Institute of Information Science, Academia Sinica, Taipei, 115, Taiwan.
Bioinformatics. 2011 Dec 15;27(24):3341-7. doi: 10.1093/bioinformatics/btr583. Epub 2011 Oct 20.
Metagenomics involves sampling and studying the genetic materials in microbial communities. Several statistical methods have been proposed for comparative analysis of microbial community compositions. Most of the methods are based on the estimated abundances of taxonomic units or functional groups from metagenomic samples. However, such estimated abundances might deviate from the true abundances in habitats due to sampling biases and other systematic artifacts in metagenomic data processing.

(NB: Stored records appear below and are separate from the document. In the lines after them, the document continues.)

/-- A weight block in a weight buffer (R199): its handle, its offset, its format and the bytes of a column, and what
was read, its elements and its headers; nothing while it is being read (R210). -/
structure WeightBlock where
  handle : BitVec 256
  offset : Int
  fmt : Nat
  colBytes : Nat
  bytes : List Byte
  headers : List Byte
  /-- accesses that the read of a preload follows (R203, R210) -/
  loadDeps : List Nat
  storeDeps : List Nat
  deriving DecidableEq, Repr

/-- The matrix engine (R195, R196, R199, R210). -/
structure Me where
  shadow : Vector Word 36
  shadowTaint : Vector Taint 36
  pendingOp : Option MeOp
  active : Option MeOp
  /-- the buffer that serves row-steps -/
  latched : Option WeightBlock
  /-- the other buffer -/
  ahead : Option WeightBlock
  /-- the WLD preloads, oldest first, each in a buffer, that the next MXGO may use, and the one that the pending operation has
  taken (R210) -/
  preloads : List WeightBlock
  taken : Option WeightBlock
  /-- broadcast operations issued, by member set -/
  bcasts : Store Nat
  deriving DecidableEq, Repr

/-- A collective of a core (R348 to R359). -/
structure Coll where
  /-- place in issue order -/
  order : Nat
  channel : Nat
  fmt : Nat
  src : BitVec 256
  dst : BitVec 256
  soff : Nat
  doff : Nat
  extents : List Nat
  l1 : Word
  l2 : Word
  louvre : Bool
  exchange : Bool
  lit : BitVec 32
  /-- no COLLW has read its status: the id is taken (R349) -/
  held : Bool
  /-- the rendezvous has taken place and slots are granted -/
  started : Bool
  /-- the number of the COLL on its channel, among those of its process group on this module (R350) -/
  nth : Nat
  /-- 4 KiB chunks of it in its partition's cistern share, oldest first, and how many have passed through (R341); the cause with
  which one of those in the share fails: it was tampered with (R315), or holds an error beyond correction (R373) -/
  chunks : List (List Byte)
  passed : Nat
  /-- what has left in the chunks of its first step, and what has come in those of its last (R341) -/
  gone : List Byte
  come : List Byte
  spoiled : Option Cause
  /-- a slot drawn for it: whether from the quota (R350) -/
  drawn : Option Bool
  /-- the context's held slot that it uses -/
  slot : Option Nat
  /-- status word of Table 19-3 once it has ended -/
  ended : Option (BitVec 9)
  /-- a cancel has been sent -/
  cancelling : Bool
  /-- precision counters of its louvre tiles (R355) -/
  counters : List Nat
  /-- cuts of the tiles (R357); 15 where none -/
  cuts : List Nat
  /-- tiles whose result is formed: their bytes as they land (R359) -/
  formed : Store (List Byte)
  loadDeps : List Nat
  storeDeps : List Nat
  fault : Option Nat
  deriving DecidableEq, Repr

/-- A mint request under a tag (R138, R139). -/
structure MintReq where
  /-- requests of one ctl are answered in issue order (R304) -/
  order : Nat
  base : Word
  len : Word
  ask : Word
  answer : Option (Nat × BitVec 256)
  deriving DecidableEq, Repr

/-- The declarations of a kernel header (R25, R26). -/
structure Decl where
  scalars : Quad Nat
  tiles : Nat
  rills : Nat
  handles : Nat
  barriers : BitVec 32
  scratch : Nat
  codeLen : Nat
  sstep : Bool
  deriving DecidableEq, Repr

/-- The place of a record in its process group (R37, Table 7-11). -/
structure Group where
  rank : Nat
  size : Nat
  gen : BitVec 32
  axes : List Nat
  neighbours : List Nat
  deriving DecidableEq, Repr
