-- ==== Sys2Proof/Machine/Translate.lean ====
section
/-!
DEFINITION. Handles and their checks (R142, R300 to R303), the two stages of translation (R278 to R281), and the
places that an access reaches (R17 to R22, R155, R340).
-/
namespace Sys2Proof.Machine

/-- Why an instruction does not complete. -/
inductive Stop where
  /-- a trap: the cause is recorded and the sequencer halts (R93) -/
  | trap (c : Cause)
  /-- a wait under R121, or on an engine slot (R9) -/
  | wait (k : WaitKind)
  /-- a register whose load has not returned: not a wait (R157) -/
  | stall
  /-- a translation fault (R279, R282) -/
  | fault (i : FaultInfo)
  deriving DecidableEq, Repr

/-- Fields of a handle (Table 17-2). -/
def hBase (h : BitVec 256) : Nat := (h.extractLsb' 0 57).toNat
/-- LENGTH, 0 read as 2^40 (Table 17-2). -/
def hLen (h : BitVec 256) : Nat :=
  let n := (h.extractLsb' 57 40).toNat
  if n = 0 then 2 ^ 40 else n
def hRights (h : BitVec 256) : BitVec 8 := h.extractLsb' 97 8
def hTenant (h : BitVec 256) : Nat := (h.extractLsb' 105 10).toNat
def hContext (h : BitVec 256) : Nat := (h.extractLsb' 115 12).toNat
def hSlot (h : BitVec 256) : Nat := (h.extractLsb' 127 10).toNat
def hEpoch (h : BitVec 256) : BitVec 8 := h.extractLsb' 137 8
def hFmt (h : BitVec 256) : Nat := (h.extractLsb' 145 6).toNat
def hFlags (h : BitVec 256) : BitVec 8 := h.extractLsb' 151 8
def hSerial (h : BitVec 256) : Nat := (h.extractLsb' 159 32).toNat
def hValid (h : BitVec 256) : Bool := h.getLsbD 191
def hSeal (h : BitVec 256) : Nat := (h.extractLsb' 192 64).toNat
/-- Flags of Table 17-4. -/
def hHost (h : BitVec 256) : Bool := h.getLsbD 151
def hPeer (h : BitVec 256) : Bool := h.getLsbD 152
def hOnchip (h : BitVec 256) : Bool := h.getLsbD 153
def hPersist (h : BitVec 256) : Bool := h.getLsbD 154
def hCode (h : BitVec 256) : Bool := h.getLsbD 155

/-- Rights masks (Table 17-3). -/
def rightR : BitVec 8 := 0x01
def rightW : BitVec 8 := 0x02
def rightA : BitVec 8 := 0x04
def rightX : BitVec 8 := 0x08
def rightE : BitVec 8 := 0x10
def rightI : BitVec 8 := 0x20
def rightS : BitVec 8 := 0x40
def rightM : BitVec 8 := 0x80

/-- The seal of handle bits [191:0] under a sealing key (R302). -/
def sealOf (key : BitVec 256) (h : BitVec 256) : Nat :=
  numOf ((Crypto.cmac key (bytesOf 24 (h.toNat % 2 ^ 192))).take 8)

/-- A handle with its seal in place (R302, R304). -/
def sealHandle (key : BitVec 256) (h : BitVec 256) : BitVec 256 :=
  BitVec.ofNat 256 (h.toNat % 2 ^ 192 + sealOf key h * 2 ^ 192)

/-- The first five checks of R142, for a tenant: V, seal, tenant, epoch, revoked serial. -/
def State.handleIdCause (s : State) (tenant : Nat) (h : BitVec 256) : Option Cause :=
  if !hValid h then some 0x70
  else match Store.find? s.tenants (hTenant h) with
    | none => some 0x71
    | some t =>
      if sealOf t.sealKey h != hSeal h then some 0x71
      else if hTenant h != tenant then some 0x75
      else if hEpoch h != t.epoch then some 0x76
      else if t.revoked.contains (hSerial h) then some 0x74
      else none

/-- A handle that was good when it was captured has been revoked since, alone or with its epoch (R306). -/
def State.handleGone (s : State) (tenant : Nat) (h : BitVec 256) : Bool := hValid h && (s.handleIdCause tenant h).isSome

/-- The first six checks of R142. -/
def State.handleCause (s : State) (tenant : Nat) (h : BitVec 256) (need : BitVec 8) : Option Cause :=
  match s.handleIdCause tenant h with
  | some c => some c
  | none => if hRights h &&& need = need then none else some 0x72

/-- Every check of R142, with alignment after rights and before bounds (R154); bits [63:41] of an offset are part of
bounds (R153). -/
def State.accessCause (s : State) (tenant : Nat) (h : BitVec 256) (need : BitVec 8) (off len align : Nat) :
    Option Cause :=
  match s.handleCause tenant h need with
  | some c => some c
  | none =>
    if off % align ≠ 0 then some 0x43
    else if 2 ^ 41 ≤ off ∨ hLen h < off + len then some 0x73
    else none

/-- The kind of a translated access; an atomic reads and writes (DEDUCED, log 6). -/
inductive Acc where
  | read | write | atomic | code
  deriving DecidableEq, Repr

/-- The access writes. -/
def Acc.writes : Acc → Bool
  | .write => true | .atomic => true | _ => false

/-- Permissions of a leaf (Table 15-5). -/
structure Perm where
  r : Bool
  w : Bool
  x : Bool
  d : Bool
  deriving DecidableEq, Repr

/-- A leaf permits an access (R279). -/
def Perm.allows (p : Perm) : Acc → Bool
  | .read => p.r
  | .write => p.w
  | .atomic => p.r && p.w
  | .code => p.x

/-- The permissions of a descriptor. -/
def permOf (d : Nat) : Perm := ⟨d.testBit 2, d.testBit 3, d.testBit 4, d.testBit 5⟩

/-- Both stages' permissions (R279). -/
def Perm.meet (p q : Perm) : Perm := ⟨p.r && q.r, p.w && q.w, p.x && q.x, p.d || q.d⟩

/-- A descriptor is present at a level (Table 15-5): `lo` is the lowest bit the level indexes, `next` the bytes of
the table it may name. -/
def present (d level lo next : Nat) : Bool :=
  let leaf := d.testBit 1
  let addr := d % 2 ^ 52 / 256 * 256
  d.testBit 0 && d / 2 ^ 52 == 0 && bitsOf d 7 6 == 0 && !(leaf && level == 4) && (leaf || level != 0)
    && addr % (if leaf then 2 ^ lo else next) == 0

/-- The levels below the root (Table 15-6): level, high bit, low bit, bytes of the table below. -/
def lowLevels : List (Nat × Nat × Nat × Nat) := [(3, 43, 31, 256), (2, 30, 26, 256), (1, 25, 21, 256), (0, 20, 16, 256)]

/-- A leaf found by a walk: the address it gives, its permissions and its size. -/
structure Leaf where
  addr : Nat
  perm : Perm
  size : Nat
  deriving DecidableEq, Repr

/-- Walks tables from a root, reading each descriptor with `rd`; an address that is in no leaf gives none, a table
that cannot be read the reason. -/
def walk {ε : Type} (rd : Nat → Except ε Nat) (missing : ε) (a : Nat) :
    List (Nat × Nat × Nat × Nat) → Nat → Except ε Leaf
  | [], _ => .error missing
  | (level, hi, lo, next) :: ls, table =>
    match rd (table + 8 * bitsOf a hi lo) with
    | .error e => .error e
    | .ok d =>
      if !present d level lo next then .error missing
      else if d.testBit 1 then .ok ⟨d % 2 ^ 52 / 2 ^ lo * 2 ^ lo + a % 2 ^ lo, permOf d, 2 ^ lo⟩
      else walk rd missing a ls (d % 2 ^ 52 / 256 * 256)

/-- The first failing cause over the pieces of a list. -/
def firstCause {α : Type} (f : α → Option Cause) : List α → Option Cause
  | [] => none
  | x :: xs => match f x with
    | some c => some c
    | none => firstCause f xs

/-- Eight bytes of a table, or the error with which their line is read (R374). -/
def State.readTable (s : State) (ls : List Loc) : Except Cause Nat :=
  match firstCause s.readCause ls with
  | some c => .error c
  | none => .ok (numOf (s.readLocs ls))

/-- A descriptor in device-physical memory (R278). The HBM ends at 384 GiB (R5): past it no table lies, and no descriptor is
present (DESIGN CHOICE, log 7). -/
def State.readDescriptor (s : State) (a : Nat) : Except Cause Nat :=
  if Config.hbmBytes < a + 8 then .ok 0 else s.readTable ((List.range 8).map (fun i => .hbm (a + i)))

/-- Second stage (R278): 0x60 where no descriptor is present. A leaf without R, W and X stands for a frame that the
MC has not yet supplied, 0x62 (DESIGN CHOICE, log 7). -/
def State.secondStage (s : State) (part gpa : Nat) : Except Cause Leaf :=
  match Store.find? s.parts part with
  | none => .error 0x60
  | some p =>
    if 2 ^ 52 ≤ gpa then .error 0x60
    else match walk s.readDescriptor 0x60 gpa ((4, 51, 44, 65536) :: lowLevels) p.root with
      | .error e => .error e
      | .ok l => if !l.perm.r && !l.perm.w && !l.perm.x then .error 0x62 else .ok l
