-- ==== Sys2Proof/Machine/Ops.lean ====
section
/-!
DEFINITION. The operations that every meaning is built from: the issuing sequencer, its registers and declarations,
reading code, moving past a unit, transferring control, waiting, and taking a trap or a fault (R20, R29, R70 to R93,
R102, R121, R282 to R285).
-/
namespace Sys2Proof.Machine

/-- The issuing core. -/
def State.cur (s : State) : Core := s.core s.curCore

/-- The issuing sequencer. -/
def State.seq (s : State) : SeqState := s.cur.seqs.get s.curSq

/-- Replaces the issuing core. -/
def State.setCur (s : State) (c : Core) : State := s.setCore s.curCore c

/-- Changes the issuing core. -/
def State.modCur (s : State) (f : Core → Core) : State := s.setCur (f s.cur)

/-- Changes the issuing sequencer. -/
def State.modSeq (s : State) (f : SeqState → SeqState) : State := s.modCur (fun c => c.modSeq s.curSq f)

/-- A core that runs no task declares nothing. -/
def Decl.none : Decl := ⟨Quad.all 0, 0, 0, 0, 0, 0, 0, false⟩

/-- The declarations of the running task (R26). -/
def Core.decl (c : Core) : Decl := (c.task.map Task.decl).getD Decl.none

/-- For whom a core makes accesses: nobody's tenant, context and partition where it runs no task. -/
def Core.who (c : Core) (n : Nat) : Who :=
  match c.task with
  | some t => ⟨n, t.tenant, t.ctx, t.part⟩
  | Option.none => ⟨n, 1024, 4096, 16⟩

/-- For whom the issuing core makes accesses. -/
def State.who (s : State) : Who := s.cur.who s.curCore

/-- Register r of the issuing sequencer is declared (R26). -/
def State.declares (s : State) (r : Nat) : Bool := decide (r < s.cur.decl.scalars.get s.curSq)

/-- A condition whose failure traps. -/
def need (b : Bool) (c : Cause) : Except Stop Unit := if b then .ok () else .error (.trap c)

/-- The instruction is executable by the issuing sequencer, else 0x03 (R6, R91). -/
def State.only (s : State) (qs : List Sq) : Except Stop Unit := need (qs.contains s.curSq) 0x03

/-- The registers are declared, else 0x21 (R26). -/
def State.scalars (s : State) (rs : List Nat) : Except Stop Unit := need (rs.all s.declares) 0x21

/-- Reads a source register of a sequencer: s31 but in ld gives the oldest entry of the receive queue, once it is
filled (R12, R102); a register whose load has not returned stalls (R157). -/
def SeqState.src (x : SeqState) (q : Sq) (i : Nat) : Except Stop (Word × Taint) :=
  if i = 31 ∧ q ≠ .ld then
    match x.rq with
    | [] => .error (.wait .receive)
    | e :: _ =>
      match e.value with
      | none => .error (.wait .receive)
      | some v => .ok (v, e.taint)
  else if i ≠ 0 ∧ (x.pending[i]?.getD none).isSome then .error .stall
  else .ok (x.reg i, x.set i)

/-- Reads a source register of the issuing sequencer. -/
def State.src (s : State) (i : Nat) : Except Stop (Word × Taint) := s.seq.src s.curSq i

/-- Frees the oldest entry of the receive queue where s31 is among the sources, however often (R12, R102). -/
def SeqState.pop (x : SeqState) (q : Sq) (rs : List Nat) : SeqState :=
  if q ≠ .ld ∧ rs.contains 31 then { x with rq := x.rq.drop 1 } else x

/-- Pops the receive queue of the issuing sequencer where s31 is among the sources. -/
def State.pop (s : State) (rs : List Nat) : State := s.modSeq (fun x => x.pop s.curSq rs)

/-- Writes a register of the issuing sequencer with its taint set (R102, R103). -/
def State.put (s : State) (i : Nat) (v : Word) (t : Taint) : State := s.modSeq (fun x => x.put s.curSq i v t)

/-- Adds to the control taint of the issuing sequencer (R107, R118). -/
def State.addControl (s : State) (t : Taint) : State := s.modSeq (fun x => { x with ctlTaint := x.ctlTaint ||| t })

/-- Writes a predicate of the issuing sequencer. -/
def State.putPred (s : State) (i : Nat) (b : Bool) : State :=
  s.modSeq (fun x => { x with preds := if b then x.preds ||| ((1 : BitVec 8) <<< (i % 8)) else x.preds &&& ~~~((1 : BitVec 8) <<< (i % 8)) })

/-- A predicate of the issuing sequencer. -/
def State.pred (s : State) (i : Nat) : Bool := s.seq.preds.getLsbD (i % 8)

/-- The unit that has issued leaves PB coverage by one (R81, R84). -/
def SeqState.passUnit (x : SeqState) : SeqState :=
  { x with pb := x.pb.bind (fun p => if p.passed + 1 < p.count then some { p with passed := p.passed + 1 } else none) }

/-- Moves on to a parcel offset: past the body's last parcel the next pass begins, or, after the last pass, the
parcel that should hold the next HDR (R70, R72). -/
def SeqState.goTo (x : SeqState) (pc : Nat) : SeqState :=
  if pc < x.hdr + 2 + x.length then { x with pc := pc }
  else if 0 < x.passes then { x with pc := x.hdr + 2, passes := x.passes - 1, pb := none }
  else { x with pc := x.hdr + 2 + x.length, inBody := false, pb := none, granules := [] }
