-- ==== Sys2Proof/Machine/Loads.lean ====
section
/-!
DEFINITION. Loads, stores, atomics, signals, fences and prefetches, and the events in which they are delivered and
performed (R153 to R167, R233, R237 to R241).
-/
namespace Sys2Proof.Machine

/-- The atomic brings its old value to a load, which stands for the request (R162). -/
def StoreKind.returns : StoreKind → Bool
  | .atomic _ _ _ (some _) => true
  | _ => false

/-- Requests that a core has outstanding: at most 1,024 (R9). -/
def Core.requests (c : Core) : Nat := c.loads.length + (c.stores.filter (fun x => !x.kind.returns)).length

/-- A tag may be allocated: it stands for no load, and did not in the previous cycle (R240). -/
def Core.tagFree (c : Core) (t : Nat) : Bool := (Store.find? c.tags t).isNone && !c.freed.contains t

/-- The lowest-numbered free tag of a range; T15 where the range has none, and nothing while T15 is held (R237, R241). -/
def Core.freeTag (c : Core) (lo hi : Nat) : Option Nat :=
  match (List.range (hi + 1 - lo)).find? (fun i => c.tagFree (lo + i)) with
  | some i => some (lo + i)
  | none => if c.tagFree 15 then some 15 else none

/-- Allocates a tag to a load; T15 also covers every tagged load outstanding (R241). -/
def Core.takeTag (c : Core) (tag id : Nat) : Core :=
  { c with tags := Store.put tag (if tag = 15 then (id :: c.tags.flatMap Prod.snd).eraseDups else [id]) c.tags }

/-- Removes tags from every set of the core (R240). -/
def Core.dropTags (c : Core) (m : Taint) : Core :=
  let k := ~~~m
  let seq := fun (x : SeqState) => { x with
    taint := x.taint.map (· &&& k), ctlTaint := x.ctlTaint &&& k,
    rq := x.rq.map (fun e => { e with taint := e.taint &&& k }) }
  { c with
    seqs := ⟨seq c.seqs.ld, seq c.seqs.ex, seq c.seqs.st, seq c.seqs.ctl⟩,
    rowTaint := (c.rowTaint.map (fun p => (p.1, p.2 &&& k))).filter (fun p => p.2 != 0),
    me := { c.me with shadowTaint := c.me.shadowTaint.map (· &&& k) } }

/-- A load has performed: it leaves the tags that stand for it, and a tag that stands for nothing more leaves every set, and is
free from the next cycle (R240, R241). -/
def Core.performLoad (c : Core) (id : Nat) : Core :=
  let left := c.tags.map (fun p => (p.1, p.2.filter (· != id)))
  let gone := left.filter (fun p => p.2.isEmpty)
  let m := gone.foldl (fun (t : Taint) p => t ||| ((1 : Taint) <<< p.1)) 0
  let c := { c with tags := left.filter (fun p => !p.2.isEmpty), freed := gone.map Prod.fst ++ c.freed,
                    loads := (c.loads.map (fun l => if l.id = id then { l with performed := true } else l)).filter
                      (fun l => !(l.performed && l.delivered)) }
  if gone.isEmpty then c else c.dropTags m

/-- The taint set of one tag. -/
def tagSet : Option Nat → Taint
  | none => 0
  | some t => (1 : Taint) <<< t

/-- The acquires of ld whose value is not yet read: later loads of ld read after them (R157). -/
def Core.openAcquires (c : Core) : List Nat := (c.loads.filter (fun l => l.acquire.isSome && l.value.isNone)).map LoadReq.id

/-- The loads that order a new copy of ld: those named in sets, and acquires not yet performed (R157, R239). -/
def Core.loadDeps (c : Core) (t : Taint) : List Nat :=
  c.loadsOf t ++ (c.loads.filter (fun l => l.acquire.isSome && !l.performed)).map LoadReq.id

/-- Issues a load: takes a tag where it needs one, reserves its queue entry, and marks its register as awaiting the
value (R12, R157, R237). -/
def State.issueLoad (s : State) (ls : List Loc) (dest : LoadDest) (tagged : Option (Nat × Nat)) (deps : List Nat)
    (acquire : Option Nat) (atomic : Bool) : Except Stop State :=
  let c := s.cur
  if Config.maxRequests ≤ c.requests then .error (.wait .engine)
  else do
    let tag ← match tagged with
      | none => .ok none
      | some (lo, hi) => match c.freeTag lo hi with
        | none => .error (Stop.wait .engine)
        | some t => .ok (some t)
    let id := c.nextId
    let req : LoadReq := ⟨id, s.curSq, ls, dest, tag, none, false, false, atomic, deps, acquire,
      if s.curSq = .ld then c.openAcquires else [], c.floor, 0, false⟩
    let c1 := { c with nextId := id + 1, loads := c.loads ++ [req] }
    let c2 := match tag with
      | none => c1
      | some t => c1.takeTag t id
    let c3 := match dest with
      | .none => c2
      | .reg d => if fixedReg s.curSq d then c2 else c2.modSeq s.curSq (fun x =>
          { x with pending := x.pending.setIfInBounds d (some id), loaded := x.loaded.setIfInBounds d none, taint := x.taint.setIfInBounds d (tagSet tag) })
      | .queue q => c2.modSeq q (fun x => { x with rq := x.rq ++ [⟨id, none, tagSet tag⟩] })
    .ok (s.setCur c3)

/-- The body of LD (R156, R157). -/
def State.load (s : State) (len : Nat) (d h a : BitVec 5) (z o : BitVec 2) (sc : BitVec 3) (q : BitVec 1) (lit : BitVec 32) :
    Except Stop State := do
  need (wfLoad d o sc q) 0x02
  s.only [.ld]
  s.scalars (if q = 0 then [d.toNat, a.toNat] else [a.toNat])
  let hv ← s.handleReg h.toNat
  let (off, t) ← s.offset a.toNat lit
  let n := 2 ^ z.toNat
  let (s1, ls) ← s.reach hv rightR off n n .read
  let dest := if q = 1 then LoadDest.queue (Sq.ofNum d.toNat) else if d = 0 then .none else .reg d.toNat
  match dest with
  | .queue r => if 16 ≤ (s1.cur.seqs.get r).rq.length then .error (.wait .receive) else .ok ()
  | _ => .ok ()
  let _ ← s1.readNow ls
  let tagged := if dest = .none ∨ localAccess s.curCore hv off then none else some (0, 11)
  let s2 ← s1.issueLoad ls dest tagged (s.cur.loadsOf (t ||| s.seq.ctlTaint))
    (if o = 1 then some (scopeOf sc) else none) false
  .ok (s2.retire len)

/-- LD (R156). -/
def execLd (d h a : BitVec 5) (z o : BitVec 2) (sc : BitVec 3) (q : BitVec 1) (s : State) : Host.Outcome State Fault Refusal :=
  finish s (s.load 2 d h a z o sc q 0)
/-- LD with a literal (R156). -/
def execLdLit (d h a : BitVec 5) (z o : BitVec 2) (sc : BitVec 3) (q : BitVec 1) (lit : BitVec 32) (s : State) :
    Host.Outcome State Fault Refusal := finish s (s.load 4 d h a z o sc q lit)

/-- Puts a store in its sequencer's queue (R233), after what the sequencer has joined (R248). -/
def State.issueStore (s : State) (ls : List Loc) (k : StoreKind) (deps : List Nat) : Except Stop State :=
  let c := s.cur
  if !k.returns && decide (Config.maxRequests ≤ c.requests) then .error (.wait .engine)
  else .ok (State.carry (s.setCur { c with nextId := c.nextId + 1, stores := c.stores ++ [⟨c.nextId, s.curSq, ls, k, deps⟩] }) s.curCore s.curSq)

/-- The body of ST (R158). -/
def State.store (s : State) (len : Nat) (d h a : BitVec 5) (z o : BitVec 2) (sc : BitVec 3) (lit : BitVec 32) :
    Except Stop State := do
  need (wfStore o sc) 0x02
  s.only [.st]
  s.scalars [d.toNat, a.toNat]
  let hv ← s.handleReg h.toNat
  let (off, t) ← s.offset a.toNat lit
  let v ← s.src d.toNat
  let n := 2 ^ z.toNat
  let (s1, ls) ← s.reach hv rightW off n n .write
  let data := bytesOf n v.1.toNat
  let kind := match o.toNat with
    | 0 => StoreKind.plain data
    | 1 => .release (scopeOf sc) data
    | 2 => .combining data
    | _ => .streaming data
  let s2 ← s1.issueStore ls kind (s.cur.loadsOf (t ||| v.2 ||| s.seq.ctlTaint))
  .ok ((s2.pop [d.toNat, a.toNat]).retire len)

We developed the MetaRank scheme to convert abundances into ranks. MetaRank employs a series of statistical hypothesis tests to compare abundances within a microbial community and determine their ranks. We applied MetaRank to synthetic samples and real metagenomes. The results confirm that MetaRank can reduce the effects of sampling biases and clarify the characteristics of metagenomes in comparative studies of microbial communities. Therefore, MetaRank provides a useful rank-based approach to analyzing microbiomes.
Supplementary data are available at Bioinformatics online.
宏基因组学涉及对微生物群落中的遗传物质进行采样和研究。已经提出了几种统计方法来进行微生物群落组成的比较分析。大多数方法都是基于从宏基因组样本中估计的分类单元或功能组的丰度。然而,由于宏基因组数据处理中的采样偏差和其他系统伪影,这种估计的丰度可能与栖息地中的真实丰度有偏差。
我们开发了 MetaRank 方案将丰度转换为秩。MetaRank 采用一系列统计假设检验来比较微生物群落内的丰度,并确定它们的秩。我们将 MetaRank 应用于合成样本和真实宏基因组。结果证实,MetaRank 可以减少采样偏差的影响,并在微生物群落的比较研究中阐明宏基因组的特征。因此,MetaRank 为分析微生物组提供了一种有用的基于秩的方法。
补充资料可在“生物信息学在线”获取。